第116章 斗一斗 小知青要回城,开局先抢金手指!
她试著感受空间位置,没找到,就扶著墙,走到床边,直接躺到床上,昏睡过去。
门外,闻晏闭了闭眼,强迫自己冷静。
直到屋里传来清晰的落锁声,他才像是终於被赦免般,缓缓站直身体。
走到院门口,他也没忘隔著柵栏,伸手进去,將校门从內侧锁好。
——
闻晏踏雪离去,脚步比来时轻快许多。
夜风拂过他发烫的耳廓,非但不觉冷,反有种隱秘的畅快。
温水煮青蛙,果然是对付她这种看似隨和实则冷情之人最好的方法。
他刻意逃开,既因那触碰乱了方寸,更因深諳进退之道——让她以为自己是主动的那方,这局棋才更有趣。
或许,让那只自詡聪明的小青蛙,以为她才是掌控节奏的猎人,会更有趣,也更安全。
他索性扯开围巾,任寒气灌入领口,却压不住心头燥热。
闻晏没有回家,而是脚步一转,绕到知青点后方,隱在一处阴影里。
今夜,或许是徐元的死期。
前世徐元的尸检报告上说,徐元是酒后失足淹死在水潭里。但有一处异常,说酒中有很大可能加入安乃近。
前世,徐元或许也喝了酒,但这一世他和傅知青在县城遇袭,今晚,徐元会清醒地死去吗?
夜深人静,雪落无声。
几个模糊的黑影熟门熟路地从低矮的后墙翻了进去。
里面没有任何惊醒的动静,知青们睡得如同死猪。
没过多久,那几个黑影又从墙內翻出,中间架著一个被堵住嘴、捆住手脚,奋力挣扎的人,正是徐元。
一切都如前世般重演,只是这一次,多了他这个变数。
闻晏冷眼看著他们抬著不断发出“呜呜”声的徐元,朝著后山的方向走去。
他跟在后面,不管今生这些人打算用什么方式製造徐元意外死亡的假象,他都必须出手。
救下徐元,对自己百利而无一害。
行至半路。
趁一个混混不备,他骤然从阴影中窜出,一脚踹翻末尾那人,夺过其手中柴刀,与剩余三人缠斗起来。
刀锋划破夜色,他趁隙將一把小刀踢到徐元脚边。
徐元先是一愣,隨即灵活地割断手腕脚踝的绳索,抓起刀就加入战团。
他显然也有些身手,虽不如闻晏狠辣,但配合之下,片刻功夫,四个混混全都被打晕在地,残的残,伤的伤,失去反抗能力。

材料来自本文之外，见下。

@[simp] theorem State.modTenant_fields (s : State) (t : BitVec 4) (f : Tenant → Tenant) :
    (s.modTenant t f).power = s.power ∧ (s.modTenant t f).tnow = s.tnow ∧ (s.modTenant t f).lt = s.lt ∧ (s.modTenant t f).tstep = s.tstep ∧
    (s.modTenant t f).lastTick = s.lastTick ∧ (s.modTenant t f).g = s.g ∧ (s.modTenant t f).cr = s.cr ∧
    (s.modTenant t f).others = s.others ∧ (s.modTenant t f).scratch = s.scratch ∧ (s.modTenant t f).lineMeta = s.lineMeta ∧
    (s.modTenant t f).tiles = s.tiles ∧ (s.modTenant t f).released = s.released ∧ (s.modTenant t f).imem = s.imem ∧
    (s.modTenant t f).hbm = s.hbm ∧ (s.modTenant t f).hbmTags = s.hbmTags ∧ (s.modTenant t f).hbmPoison = s.hbmPoison ∧
    (s.modTenant t f).frameTs = s.frameTs ∧ (s.modTenant t f).pool = s.pool ∧ (s.modTenant t f).poolLines = s.poolLines ∧
    (s.modTenant t f).ht = s.ht ∧ (s.modTenant t f).homeAged = s.homeAged ∧ (s.modTenant t f).homeOld = s.homeOld ∧
    (s.modTenant t f).partAged = s.partAged ∧ (s.modTenant t f).pageTokens = s.pageTokens ∧ (s.modTenant t f).homeLeases = s.homeLeases ∧
    (s.modTenant t f).leases = s.leases ∧ (s.modTenant t f).cxl = s.cxl ∧ (s.modTenant t f).host = s.host ∧
    (s.modTenant t f).clusters = s.clusters ∧ (s.modTenant t f).rdc = s.rdc ∧ (s.modTenant t f).version = s.version ∧
    (s.modTenant t f).walks = s.walks ∧ (s.modTenant t f).objects = s.objects ∧ (s.modTenant t f).frames = s.frames ∧
    (s.modTenant t f).clockHand = s.clockHand ∧ (s.modTenant t f).nextNode = s.nextNode ∧ (s.modTenant t f).shoots = s.shoots ∧
    (s.modTenant t f).prefs = s.prefs ∧ (s.modTenant t f).services = s.services ∧ (s.modTenant t f).writes = s.writes ∧
    (s.modTenant t f).updates = s.updates ∧ (s.modTenant t f).notes = s.notes ∧ (s.modTenant t f).reductions = s.reductions ∧
    (s.modTenant t f).worlds = s.worlds ∧ (s.modTenant t f).merge = s.merge ∧ (s.modTenant t f).renewals = s.renewals ∧
    (s.modTenant t f).bulks = s.bulks ∧ (s.modTenant t f).jobs = s.jobs ∧ (s.modTenant t f).links = s.links ∧
    (s.modTenant t f).placements = s.placements ∧ (s.modTenant t f).launches = s.launches ∧ (s.modTenant t f).queues = s.queues ∧
    (s.modTenant t f).images = s.images ∧ (s.modTenant t f).armed = s.armed ∧ (s.modTenant t f).reserved = s.reserved ∧
    (s.modTenant t f).passed = s.passed ∧ (s.modTenant t f).evicting = s.evicting ∧ (s.modTenant t f).deadDies = s.deadDies ∧
    (s.modTenant t f).stopped = s.stopped ∧ (s.modTenant t f).clocksStopped = s.clocksStopped ∧ (s.modTenant t f).registers = s.registers ∧
    (s.modTenant t f).bootstat = s.bootstat ∧ (s.modTenant t f).measures = s.measures ∧ (s.modTenant t f).temps = s.temps ∧
    (s.modTenant t f).sent = s.sent ∧ (s.modTenant t f).lastTenant = s.lastTenant ∧ (s.modTenant t f).pf0 = s.pf0 ∧
    (s.modTenant t f).health = s.health ∧ (s.modTenant t f).healthCnt = s.healthCnt ∧ (s.modTenant t f).event = s.event ∧
    (s.modTenant t f).inputs = s.inputs ∧ (s.modTenant t f).nextId = s.nextId ∧ (s.modTenant t f).tick = s.tick := by
  and_intros <;> rfl

@[simp] theorem State.postRecord_fields (s : State) (t : BitVec 4) (rec : Record) :
    (s.postRecord t rec).power = s.power ∧ (s.postRecord t rec).tnow = s.tnow ∧ (s.postRecord t rec).lt = s.lt ∧
    (s.postRecord t rec).tstep = s.tstep ∧ (s.postRecord t rec).lastTick = s.lastTick ∧ (s.postRecord t rec).g = s.g ∧
    (s.postRecord t rec).cr = s.cr ∧ (s.postRecord t rec).others = s.others ∧ (s.postRecord t rec).scratch = s.scratch ∧
    (s.postRecord t rec).lineMeta = s.lineMeta ∧ (s.postRecord t rec).tiles = s.tiles ∧ (s.postRecord t rec).released = s.released ∧
    (s.postRecord t rec).imem = s.imem ∧ (s.postRecord t rec).hbm = s.hbm ∧ (s.postRecord t rec).hbmTags = s.hbmTags ∧
    (s.postRecord t rec).hbmPoison = s.hbmPoison ∧ (s.postRecord t rec).frameTs = s.frameTs ∧ (s.postRecord t rec).pool = s.pool ∧
    (s.postRecord t rec).poolLines = s.poolLines ∧ (s.postRecord t rec).ht = s.ht ∧ (s.postRecord t rec).homeAged = s.homeAged ∧
    (s.postRecord t rec).homeOld = s.homeOld ∧ (s.postRecord t rec).partAged = s.partAged ∧
    (s.postRecord t rec).pageTokens = s.pageTokens ∧ (s.postRecord t rec).homeLeases = s.homeLeases ∧
    (s.postRecord t rec).leases = s.leases ∧ (s.postRecord t rec).cxl = s.cxl ∧ (s.postRecord t rec).host = s.host ∧
    (s.postRecord t rec).clusters = s.clusters ∧ (s.postRecord t rec).rdc = s.rdc ∧ (s.postRecord t rec).version = s.version ∧
    (s.postRecord t rec).walks = s.walks ∧ (s.postRecord t rec).objects = s.objects ∧ (s.postRecord t rec).frames = s.frames ∧
    (s.postRecord t rec).clockHand = s.clockHand ∧ (s.postRecord t rec).nextNode = s.nextNode ∧ (s.postRecord t rec).shoots = s.shoots ∧
    (s.postRecord t rec).prefs = s.prefs ∧ (s.postRecord t rec).services = s.services ∧ (s.postRecord t rec).writes = s.writes ∧
    (s.postRecord t rec).updates = s.updates ∧ (s.postRecord t rec).notes = s.notes ∧ (s.postRecord t rec).reductions = s.reductions ∧
    (s.postRecord t rec).worlds = s.worlds ∧ (s.postRecord t rec).merge = s.merge ∧ (s.postRecord t rec).renewals = s.renewals ∧
    (s.postRecord t rec).bulks = s.bulks ∧ (s.postRecord t rec).jobs = s.jobs ∧ (s.postRecord t rec).links = s.links ∧
    (s.postRecord t rec).placements = s.placements ∧ (s.postRecord t rec).launches = s.launches ∧ (s.postRecord t rec).queues = s.queues ∧
    (s.postRecord t rec).images = s.images ∧ (s.postRecord t rec).armed = s.armed ∧ (s.postRecord t rec).reserved = s.reserved ∧
    (s.postRecord t rec).passed = s.passed ∧ (s.postRecord t rec).evicting = s.evicting ∧ (s.postRecord t rec).deadDies = s.deadDies ∧
    (s.postRecord t rec).stopped = s.stopped ∧ (s.postRecord t rec).clocksStopped = s.clocksStopped ∧
    (s.postRecord t rec).registers = s.registers ∧ (s.postRecord t rec).bootstat = s.bootstat ∧
    (s.postRecord t rec).measures = s.measures ∧ (s.postRecord t rec).temps = s.temps ∧ (s.postRecord t rec).sent = s.sent ∧
    (s.postRecord t rec).lastTenant = s.lastTenant ∧ (s.postRecord t rec).pf0 = s.pf0 ∧ (s.postRecord t rec).health = s.health ∧
    (s.postRecord t rec).healthCnt = s.healthCnt ∧ (s.postRecord t rec).event = s.event ∧ (s.postRecord t rec).inputs = s.inputs ∧
    (s.postRecord t rec).nextId = s.nextId ∧ (s.postRecord t rec).tick = s.tick := by
  and_intros <;> rfl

“闻同志,”徐元喘息未定,抹去唇边血渍,“救命之恩。是路过,还是特意?”
闻晏挑眉。
不愧是徐家悉心栽培过的,敏锐得很。
“算是路过,也算特意。若我不在,你已是个死人。”
徐元点头:“你救了我的命。想要什么?”
“还没想好,日后再说。”
“我我现在被徐家驱逐,一无所有,没什么能给你的。”
“若真是弃子,何至於三番五次遭人灭口?”闻晏嗤笑,“傅知青这一年多的『意外』,都是在替你挡灾。这穷乡僻壤没几个人认得徐家六少爷,他们以为傅知青是你,甚至不敢明目张胆地找著你——你还不明白?”
徐元瞳孔微缩,苦笑著低下头:“当局者迷。”
闻晏不再多言,用下巴指了指地上几人:“这些,怎么处置?”
徐元沉默良久,终是舒出一口白气:“闻同志,你说得对。我一退再退,已经退到悬崖边上。或许,是时候出去,跟他们斗一斗。”

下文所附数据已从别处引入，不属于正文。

theorem witness_CopyWords : copyState.CopyReady .get .a 0 1 1 0 0 none ∧ copyState.CopyReady .xfer .b 1 0 0 0 0 none ∧
    copyState.CopyReady .bget .a 0 0 0 0 0 none ∧ (Instr.getc .a 0 1 1 0 0 0 255).wellFormed = true ∧ (Instr.xfer .b 1 0 0 0 0 0 0).wellFormed = true ∧
    (Instr.bget .a 0 0 0 0).wellFormed = true ∧ (Instr.pref .a 0).wellFormed = true ∧ (Instr.cflush .b 255).wellFormed = true ∧
    (let d := copyState.ctx.desc 0
     d.len ≠ 0 ∧ max d.rows.toNat 1 * d.len.toNat ≤ 2 ^ 24) :=
  ⟨copyReady_get, copyReady_xfer, copyReady_bget, by decide, by decide, by decide, by decide, by decide, by decide⟩

theorem witness_FencesAndAtomics : (Instr.fence 0 0 0 1 3).wellFormed = true ∧ (Instr.fenceall 4 1).wellFormed = true ∧
    (base.ctx.cReady 1 ∧ (base.ctx.cVal 1).tag = true) ∧ (Instr.aaddI64 63 1 8 1 1 1).wellFormed = true ∧ (Instr.acas2 62 1 8 1 0 0).wellFormed = true ∧
    base.ctx.xReady 8 ∧ base.ctx.xEmpty 63 = false ∧ base.outstanding < 1024 ∧ (base.ctx.cVal 1).allows .atom [.scratch, .local, .pool] 0 16 ∧
    base.Reaches (base.ctx.cVal 1) 0 16 { space := .scratch, obj := 0, off := 0, full := 0 } ∧
    base.mayWrite { space := .scratch, obj := 0, off := 0, full := 0 } :=
  ⟨by decide, by decide, by decide, by decide, by decide, by decide, by decide, by decide, by decide +kernel, reaches_scratch, by decide⟩

/-- The arrival object at byte 0, a SIGNAL into an empty ring, a window over all of an object's page 0, a harvest list, and a range of pages. -/
theorem witness_ObjectWords :
    base.ctx.xReady 0 ∧ resolveRef base base.ctx (base.placementOf base.ctx) (base.ctx.xVal 0) = .at { g := 0, byte := 0, ref := 0 } ∧
    base.ctx.xEmpty 63 = false ∧ -(2 ^ 39) ≤ (base.ctx.xVal 8).toInt ∧ (base.ctx.xVal 8).toInt < 2 ^ 39 ∧
    ((base.tenant 0).ring.isFull = false ∧ (base.tenant 0).ring.overflow = []) ∧
    (let v : Cap := { tag := true, bits := capBits 0 2 0 0xFFF 1 0 16 0x20000000000 }
     let s : State := { withCtx (fun c => { c with c := c.c.set 2 { cap := v } }) with tenants := [(0, { windows := [(3, { obj := 2, off := 0, size := 65536 })] })] }
     s.ctx.cReady 2 ∧ v.has .st = true ∧ v.space = 2 ∧ s.windowOf s.ctx.sys.tenant v = some 3 ∧ stale s v (v.cursor.toNat / 2 ^ 40) = false) ∧
    (base.ctx.cReady 3 ∧ (base.ctx.cVal 3).has .lease = true ∧ (base.ctx.cVal 3).space = 3 ∧
      stale base (base.ctx.cVal 3) ((base.ctx.cVal 3).cursor.toNat / 2 ^ 40) = false ∧ (base.ctx.xVal 9).toNat ≤ 2 ^ 20) ∧
    (let s : State := { base with tenants := [(0, { lists := [(64, [])] })] }
     (tabGet (s.tenant s.ctx.sys.tenant).lists (s.ctx.xVal 9).toNat).isSome = true) := by
  refine ⟨by decide, rfl, ?_⟩
  decide +kernel

/-- The largest and the smallest command, of a region that may be written and of one that is only read. -/
theorem witness_SealAndOpen :
    let v := someCap 2 0x20000000000
    let world (kind : BitVec 2) (n : Word) (form : Form) : State := { withCtx (fun c => { c with
        sys := { c.sys with world := 1 }, x := c.x.set 9 { val := n } }) with
      worlds := [(1, { tenant := 0, key := 0, regions := [(5, { kind := kind, state := 1, obj := 2, page0 := 0, pages := 4 })] })]
      lineMeta := if form = .plain then [] else (List.range 32).map (fun i => (i, { form := form })) }
    (∀ s ∈ [world 2 2048 .plain, world 1 1 .cipher, world 3 32 .cipher], s.ctx.sys.world ≠ 0 ∧ s.ctx.xReady 0 ∧ s.ctx.xReady 9 ∧ s.ctx.cReady 2 ∧
      s.ctx.cVal 2 = v ∧ s.ctx.xVal 0 = 0 ∧ 1 ≤ (s.ctx.xVal 9).toNat ∧ (s.ctx.xVal 9).toNat ≤ 2048 ∧ stale s v (v.cursor.toNat / 2 ^ 40) = false ∧
      (s.rangeRegion 1 v.cursor.toNat (s.ctx.xVal 9).toNat).isSome = true ∧ s.cr.cipherOf s.cr.cur < 4) ∧
    (boundsOf v).1 ≤ v.cursor.toNat ∧ v.cursor.toNat + 128 * 2048 ≤ (boundsOf v).2 ∧ v.cursor.toNat % 4096 = 0 ∧ v.has .cpout = true ∧ v.has .cpin = true ∧
    (∀ i < 2048, i < base.ctx.sys.allocSize.toNat ∧ ((world 2 2048 .plain).metaAt i).form = .plain ∧ ((world 2 2048 .plain).metaAt i).full = true) ∧
    (∀ i < 32, ((world 3 32 .cipher).metaAt i).form = .cipher ∧ (world 3 32 .cipher).lineFree i) := by
  decide +kernel

/-- A map of two tokens merged into one, in the first lines. -/
def mapState : State := { withCtx (fun c => { c with
    sys := { c.sys with mgMatch := true }
    x := (Vector.replicate 64 {}).set 10 { val := 2 ^ 23 + 64 * 65536 + 1984 } |>.set 11 { val := 64 * 65536 + 1984 } |>.set 12 { val := 2 ^ 13 + 4096 }
      |>.set 13 { val := 1 } |>.set 14 { val := 512 } |>.set 15 { val := 65536 + 1024 } }) with
  scratch := [(0, 2), (2, 1), (4, 2), (6, 1), (8320, 1), (16514, 1), (16518, 1)]
  merge := [(0, { entries := [(0, (0, 0))] })] }

theorem witness_MergeWords :
    (let s := base.modCtx (fun _ => mapState.ctx)
     (Instr.mgmatch 47 10 11).wellFormed = true ∧ s.ctx.xReady 10 ∧ (s.mergeAt 0).count s.g s.cr.cur < 4 ∧ (s.ctx.xVal 10).toNat % 2048 + 64 = 2048 ∧
       (s.ctx.xVal 10).toNat / 65536 % 128 = 64 ∧ (s.ctx.xVal 10).toNat / 2 ^ 23 % 2 = 1 ∧ (s.ctx.xVal 10).toNat / 2048 % 32 = 0 ∧
       (s.mergeAt 0).owner = none ∧ (s.mergeAt 0).claims = [] ∧ (s.mergeAt 0).selecting s.g s.cr.cur = false) ∧
    (let s := mapState
     let map := readMap s s.g 0
     (s.ctx.xVal 12).toNat / 2 ^ 13 = 1 ∧ (s.ctx.xVal 12).toNat < 2 ^ 14 ∧ (s.mergeAt 0).matching s.g s.cr.cur = false ∧ s.ctx.sys.mgMatch = true ∧
       mgselBad map (s.mergeAt 0) (s.ctx.xVal 13).toNat 4096 true = false ∧
       map.headerOk = true ∧ map.sizeOk = true ∧ map.lastOk = true ∧ map.posOk = true ∧ map.layers ≠ 0 ∧
       (∀ l ∈ mapLines 0, s.lineReady l ∧ s.lineFree l) ∧ (∀ l ∈ rowLines 512 1 map.oldn, s.lineReady l) ∧ (∀ l ∈ rowLines 1024 1 map.n0, s.lineFree l) ∧
       (s.ctx.xVal 15).toNat / 65536 = 1 ∧ (s.ctx.xVal 15).toNat % 65536 = 1024) := by
  decide +kernel

/-- `base` with an event at hand and operations in the queue of context 0. -/
def queue_ (e : Event) (ops : List MemOp) : State := (at_ e).modCtx (fun c => { c with mq := ops })

def own (off : Nat) : MAddr := { space := .scratch, obj := 0, off := off, full := 0 }

/-- A load of a signed word, and one of a capability. -/
theorem witness_LoadsReturn :
    (∀ k ∈ ([.load (own 0) 8 (.x 63 true), .load (own 128) 16 (.cap 31 true)] : List MemKind),
      let o : MemOp := { id := 1, kind := k }
      let s := queue_ (.loadReturn 0 1) [o]
      s.event = some (.loadReturn 0 1) ∧ s.queued 0 1 = some (o, []) ∧ s.bindsNow 0 1 [] k = true ∧ s.loadReady 0 1 (own 0) = true ∧
        s.loadReady 0 1 (own 128) = true) := by decide +kernel

/-- A store to the last bytes of a line of the scratchpad, and one to host memory. -/
theorem witness_StoresApply :
    (∀ a ∈ [own 124, { space := .host, obj := 0, off := 0 }],
      let o : MemOp := { id := 1, kind := .store a [1, 2, 3, 4] 0 }
      let s := queue_ (.storeApply 0 1) [o]
      s.event = some (.storeApply 0 1) ∧ s.queued 0 1 = some (o, []) ∧ s.appliesNow 0 1 [] o.kind = true ∧ s.loadReady 0 1 a = true ∧
        a.off % 128 + 4 ≤ 128 ∧ ∀ q ∈ (s.ctxAt 0).mq, q.kind.isRelease = false) ∧
    (let o : MemOp := { id := 1, kind := .store (own 0) [1] 0 }
     let s := queue_ (.storeApply 0 1) [o, { id := 2, kind := .release 2 [1] }]
     s.queued 0 1 = some (o, []) ∧ s.appliesNow 0 1 [] o.kind = true ∧ s.loadReady 0 1 (own 0) = true) ∧
    (let a : MAddr := { space := .local, obj := 2, off := 0, frame := 32768 }
     let o : MemOp := { id := 1, kind := .store a [1] 0 }
     let s := (queue_ (.storeApply 0 1) [o]).modCluster 0 (fun c => { c with cache := [{ obj := 2, line := 0, val := {}, cls := .own, gen := 0 }] })
     s.queued 0 1 = some (o, []) ∧ s.appliesNow 0 1 [] o.kind = true ∧ s.loadReady 0 1 a = true ∧ ((s.clusterAt (clusterOf s.g)).find 2 a.line).isSome = true) := by
  decide +kernel

/-- One state for each kind of operation that the statement names. -/
theorem witness_QueueEvents :
    (let o : MemOp := { id := 1, kind := .gather 63 (own 252) 4 7 }
     let s := queue_ (.gatherLand 0 1) [o]
     s.queued 0 1 = some (o, []) ∧ s.bindsNow 0 1 [] o.kind = true ∧ s.loadReady 0 1 (own 252) = true) ∧
    (let o : MemOp := { id := 1, kind := .atomic .aaddI64 (own 0) 1 63 0 1 }
     let s := queue_ (.atomicReturn 0 1) [o]
     s.queued 0 1 = some (o, []) ∧ s.bindsNow 0 1 [] o.kind = true ∧ s.appliesNow 0 1 [] o.kind = true ∧ s.lineOpen 0 1 0 0 = true ∧ s.writes = []) ∧
    (let a : MAddr := { space := .local, obj := 2, off := 128, frame := 32768 }
     let o : MemOp := { id := 1, kind := .atomic .axchg a 3 63 0 1 }
     let s := queue_ (.atomicReturn 0 1) [o]
     s.queued 0 1 = some (o, []) ∧ s.bindsNow 0 1 [] o.kind = true ∧ s.appliesNow 0 1 [] o.kind = true ∧ s.atomRetry a = false ∧
       (match performAtomic 0 1 (s.lineOpen 0 1 a.obj a.off) .axchg a 3 0 1 s with | some (t, some _) => decide (t.writes = []) | _ => false) = true) ∧
    (let a : MAddr := { space := .host, obj := 0, off := 0 }
     let o : MemOp := { id := 1, kind := .atomic .acas a 4 63 0 1 }
     let s := queue_ (.atomicFail 0 1 0x09) [o]
     s.queued 0 1 = some (o, []) ∧ s.bindsNow 0 1 [] o.kind = true ∧ s.appliesNow 0 1 [] o.kind = true ∧ ∃ code, atomicCanFail s 0 a code = true) ∧
    (let o : MemOp := { id := 1, kind := .release 4 [9] }
     let s := queue_ (.releaseComplete 0 1) [o]
     s.queued 0 1 = some (o, []) ∧ s.copyReleasing 0 1 = false ∧ s.reached (s.ctxAt 0) 4 9 = true) ∧
    (let o : MemOp := { id := 1, kind := .acquire 4 (some 9) }
     let s := queue_ (.acquireComplete 0 1) [o]
     s.queued 0 1 = some (o, []) ∧ (s.clusterAt (clusterOf s.g)).flash ≤ s.tnow.toNat) ∧
    (let r : ArrRef := { g := 0, byte := 0, ref := 0 }
     let s := queue_ (.arriveApply 0 1) [{ id := 1, kind := .ainit r 4095 }]
     sameObject [] r = false ∧ fullAt s r.g r.byte = true ∧ s.mergeReadsLine r.g (r.byte / 128) = false ∧ s.objectPlain r = true) ∧
    (let r : ArrRef := { g := 0, byte := 0, ref := 0 }
     let s := queue_ (.arriveApply 0 1) [{ id := 1, kind := .arrive r 63 63 0 0 [] }]
     arrExp (s.object r) = 0 ∧ s.copyReleasing 0 1 = false ∧ arriveReady s 0 [] = true ∧
       let t := s.setObject r (BitVec.ofNat 128 (63 * 256))
       arrExp (t.object r) = 63 ∧ arrReserved (t.object r) = false ∧ arrCnt (t.object r) = 0) ∧
    (let o : MemOp := { id := 1, kind := .signal 0 (.sweep) }
     let s := queue_ (.signalRecordWrite 0 1) [o]
     s.queued 0 1 = some (o, []) ∧ s.copyReleasing 0 1 = false) := by
  refine ⟨?_, ?_, ?_, ⟨?_, ?_, ?_, 0x09, ?_⟩, ?_, ?_, ?_, ?_, ?_⟩ <;> decide +kernel

/-- Writes at each step of their acknowledgement, a refused write, a line that is wanted, a pin whose time has passed, and a WAITPH at its bound. -/
theorem witness_MemorySystemEvents :
    (let w (a : MAddr) : WriteRec := { id := 1, g := 0, k := 0, cluster := 0, a := a, bytes := [1] }
     let s (v : WriteRec) : State := { at_ (.writeAck 1) with writes := [v] }
     let host : MAddr := { space := .host, obj := 0, off := 0 }
     let own2 : MAddr := { space := .local, obj := 2, off := 0, frame := 32768 }
     let pool3 : MAddr := { space := .pool, obj := 3, off := 0, frame := 32769 }
     let first (v : WriteRec) := (s v).writes.find? (fun o => o.id == v.id && o.copy.isNone) = some v ∧ (s v).event = some (.writeAck v.id)
     (first (w host) ∧ ({ s (w host) with cxl := true } : State).cxl = true ∧
       (let q := (s (w host)).modCtx (fun c => { c with mq := [{ id := 2, kind := .release 4 [1] }] })
        q.cxl = false ∧ (q.releaseWaits (w host)).find? (fun l => l.contains 1 &&
          !((q.coreAt 0).ctxs[(0 : BitVec 2).toNat]).mq.any (fun o => l.contains o.id && (w host).sameFunction o.kind)) = some [1]) ∧
       (let q := (s (w host)).modCtx (fun c => { c with state := .drain, drainRel := true })
        q.releaseWaits (w host) = [] ∧ q.mustAck (w host) = true)) ∧
     (∀ a ∈ [own2, pool3], first (w a) ∧ (s (w a)).writesBefore (w a) = [] ∧ ((s (w a)).clusterAt 0).cache = [] ∧
       (s (w a)).pinnedElsewhere 0 a = none ∧ (s (w a)).writeRefusal (w a) = none) ∧
     (first { w own2 with granted := true, drops := [7, 0] } ∧ first { w own2 with granted := true } ∧ first { w pool3 with granted := true }) ∧
     (let v : WriteRec := { w pool3 with granted := true, homeAcked := true }
      first v ∧ (s v).writeRefusal v = none ∧ (s v).writesBefore v = []) ∧
     (∀ v ∈ [({ w pool3 with granted := true, homeAcked := true } : WriteRec), w own2],
       let t : State := { s v with objects := (s v).objects.map (fun e => (e.1, { e.2 with gen := 1, homeGen := 1 })) }
       (t.writes.find? (fun o => o.id == v.id && o.copy.isNone && o.g == t.g)) = some v ∧ t.writeRefusal v = some .capStale)) ∧
    (let a : MAddr := { space := .local, obj := 2, off := 128, frame := 32768 }
     let s := queue_ (.lineFill 0 2 1) [{ id := 1, kind := .load a 8 (.x 8 false) }]
     clusterOf s.g = 0 ∧ s.wanted.find? (fun p => p.1.obj == 2 && p.1.line == 1) = some (a, 0) ∧ s.cacheHit 0 a = none ∧ s.pinnedElsewhere 0 a = none ∧
       (s.clusterAt 0).find 2 1 = none ∧ frameDie a.frame = dieOfCluster 0 ∧ s.oldAtHome a = false ∧ s.writes = [] ∧ (s.clusterAt 0).cache.length < 16 ∧
       (s.fillLine 0 a 16).isSome = true) ∧
    (let l : CLine := { obj := 2, line := 1, val := {}, cls := .own, gen := 0, pin := true, retrySince := some 0 }
     let s := ({ at_ (.pinRetryTimeout 0 (2 * 2 ^ 33 + 1)) with tnow := 2 ^ 20 } : State).modCluster 0 (fun c => { c with cache := [l] })
     (s.clusterAt 0).find 2 1 = some l ∧ l.retrySince = some 0 ∧ 2 ^ 20 ≤ s.tnow.toNat ∧ s.writes = []) ∧
    (let s : State := { at_ .ltTick with tnow := 4096 }
     s.lastTick ≠ s.tnow ∧ s.tnow.toNat % s.tstep.toNat = 0) ∧
    (let r : ArrRef := { g := 0, byte := 0, ref := 0 }
     let s := (at_ (.waitphTimeout 0)).modCtx (fun c => { c with waits := [.phase 63 r 0 (some 0)] })
     (s.ctxAt 0).waits.find? (fun w => match w with | .phase .. => true | _ => false) = some (.phase 63 r 0 (some 0)) ∧
       sameInit (s.ctxAt 0).mq r = false ∧ (s.object r).setWidth 4 = (0 : BitVec 4)) := by
  refine ⟨⟨?_, ?_, ?_, ?_, ?_⟩, ?_, ?_, ?_, ?_⟩ <;> decide +kernel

他看向闻晏,“劳烦帮我把人捆结实,天一亮我就去处理。后面的事,不劳费心。”
闻晏看著他眼神的变化,知道自己的目的已经达到。
他不再多言,找来混混们自带的绳索,將四人结结实实地捆成粽子。
雪不知何时停了,东方的天际隱隱透出一丝灰白。